=== Dataset ===
/-- A ready machine's answer to a legal command word: the index check comes first, then the race check, then the run. -/
theorem offerCommand_of_decode {s : State} {tx : Transaction} {i : Instr} (hl : s.StatusLegal) (hr : s.Ready)
    (hd : decode tx = .ok i) (foreign : List Nat) :
    offerCommand tx foreign s =
      if i.wf s.params then
        if races i s.params.len foreign then .refused .race else exec i s
      else .refused .indexTooWide := by
  rw [offerCommand, acceptance_ready hl hr, hd]

/-- The answer of a step to a legal command word on the port of a ready machine. -/
theorem step_of_decode {s : State} {tx : Transaction} {foreign : List Nat} {rest : List PortEvent} {i : Instr}
    (hl : s.StatusLegal) (hr : s.Ready) (hp : s.port = .command tx foreign :: rest) (hd : decode tx = .ok i) :
    step s =
      if i.wf s.params then
        if races i s.params.len foreign then .refused .race else exec i (s.setPort rest)
      else .refused .indexTooWide :=
  (step_of_port_command hp).trans (offerCommand_of_decode (s := s.setPort rest) hl hr hd foreign)

/-- Settles O40: the index check refuses before the race check and the run are reached. -/
theorem indexWiderThanPortRefused : Obligations.IndexWiderThanPortRefused := by
  intro s tx foreign rest i hl hr hp hd hw
  have hnot : ¬ i.wf s.params = true := Bool.eq_false_iff.1 hw
  rw [step_of_decode hl hr hp hd, if_neg hnot]

end Sys2Proof.Machine
end

section
/-! What a machine that accepts no command answers to one (60_exceptions.md R238, 93_implementation_defined.md U9). -/

namespace Sys2Proof.Machine

/-- A reserved CAUSE stops a command whatever FAULT holds. -/
theorem acceptance_reserved {s : State} (h : s.causeReserved = true) :
    acceptance s = some (.refusal .reservedCause) := by
  rw [acceptance, if_pos h]

/-- A command that is not accepted answers the reason, whatever its row and its range. -/
theorem exec_not_accepted {s : State} {why : Stop} (h : acceptance s = some why) (i : Instr) :
    exec i s = why.outcome := by
  rw [exec_eq_runShape, runShape]
  cases i.shape.op with
  | read => simp only [readCmd, h]
  | write => simp only [writeCmd, h]

/-- A transaction that is not accepted answers the reason before it is decoded (30_encoding.md R105). -/
theorem offerCommand_not_accepted {s : State} {why : Stop} (h : acceptance s = some why) (tx : Transaction)
    (foreign : List Nat) : offerCommand tx foreign s = why.outcome := by
  simp only [offerCommand, h]

/-- Settles O41: acceptance looks at CAUSE first. -/
theorem reservedCauseRefused : Obligations.ReservedCauseRefused := by
  intro i s hcause
  exact exec_not_accepted (acceptance_reserved (decide_eq_true hcause)) i

/-- Settles O32: both ways to a command meet the acceptance check first, so of the three kinds of step only the idle one
and the reset are left. -/
theorem haltedAcceptsNoCommand : Obligations.HaltedAcceptsNoCommand := by
  intro s hlegal hhalted
  have hport : ∀ tx foreign rest, s.port = .command tx foreign :: rest → step s = .fault .halted :=
    fun tx foreign rest hp => (step_of_port_command hp).trans
      (offerCommand_not_accepted (s := s.setPort rest) (acceptance_halted hlegal hhalted) tx foreign)
  refine ⟨exec_not_accepted (acceptance_halted hlegal hhalted), hport, fun t hstep => ?_⟩
  rcases step_inv hstep with ⟨-, rfl⟩ | ⟨rest, hp, -⟩ | ⟨tx, foreign, rest, hp, -⟩
  · exact .inl hhalted
  · exact .inr ⟨rest, hp⟩
  · rw [hport tx foreign rest hp] at hstep
    cases hstep

end Sys2Proof.Machine
end

section
/-! What the next state of a command is, for every command at once: a fault taken, or `RDATA` alone written by a read,
or `BUF` alone by a write (42_read.md R163, 43_write.md R194). -/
===
_Instructions to follow:_ What you should output is every line of the records above, from the first through the line containing "(step_of_port_command hp).trans (offerCommand_of_decode", unchanged.

_Response to the exercise:_
/-- A ready machine's answer to a legal command word: the index check comes first, then the race check, then the run. -/
theorem offerCommand_of_decode {s : State} {tx : Transaction} {i : Instr} (hl : s.StatusLegal) (hr : s.Ready)
    (hd : decode tx = .ok i) (foreign : List Nat) :
    offerCommand tx foreign s =
      if i.wf s.params then
        if races i s.params.len foreign then .refused .race else exec i s
      else .refused .indexTooWide := by
  rw [offerCommand, acceptance_ready hl hr, hd]

/-- The answer of a step to a legal command word on the port of a ready machine. -/
theorem step_of_decode {s : State} {tx : Transaction} {foreign : List Nat} {rest : List PortEvent} {i : Instr}
    (hl : s.StatusLegal) (hr : s.Ready) (hp : s.port = .command tx foreign :: rest) (hd : decode tx = .ok i) :
    step s =
      if i.wf s.params then
        if races i s.params.len foreign then .refused .race else exec i (s.setPort rest)
      else .refused .indexTooWide :=
  (step_of_port_command hp).trans (offerCommand_of_decode (s := s.setPort rest) hl hr hd foreign)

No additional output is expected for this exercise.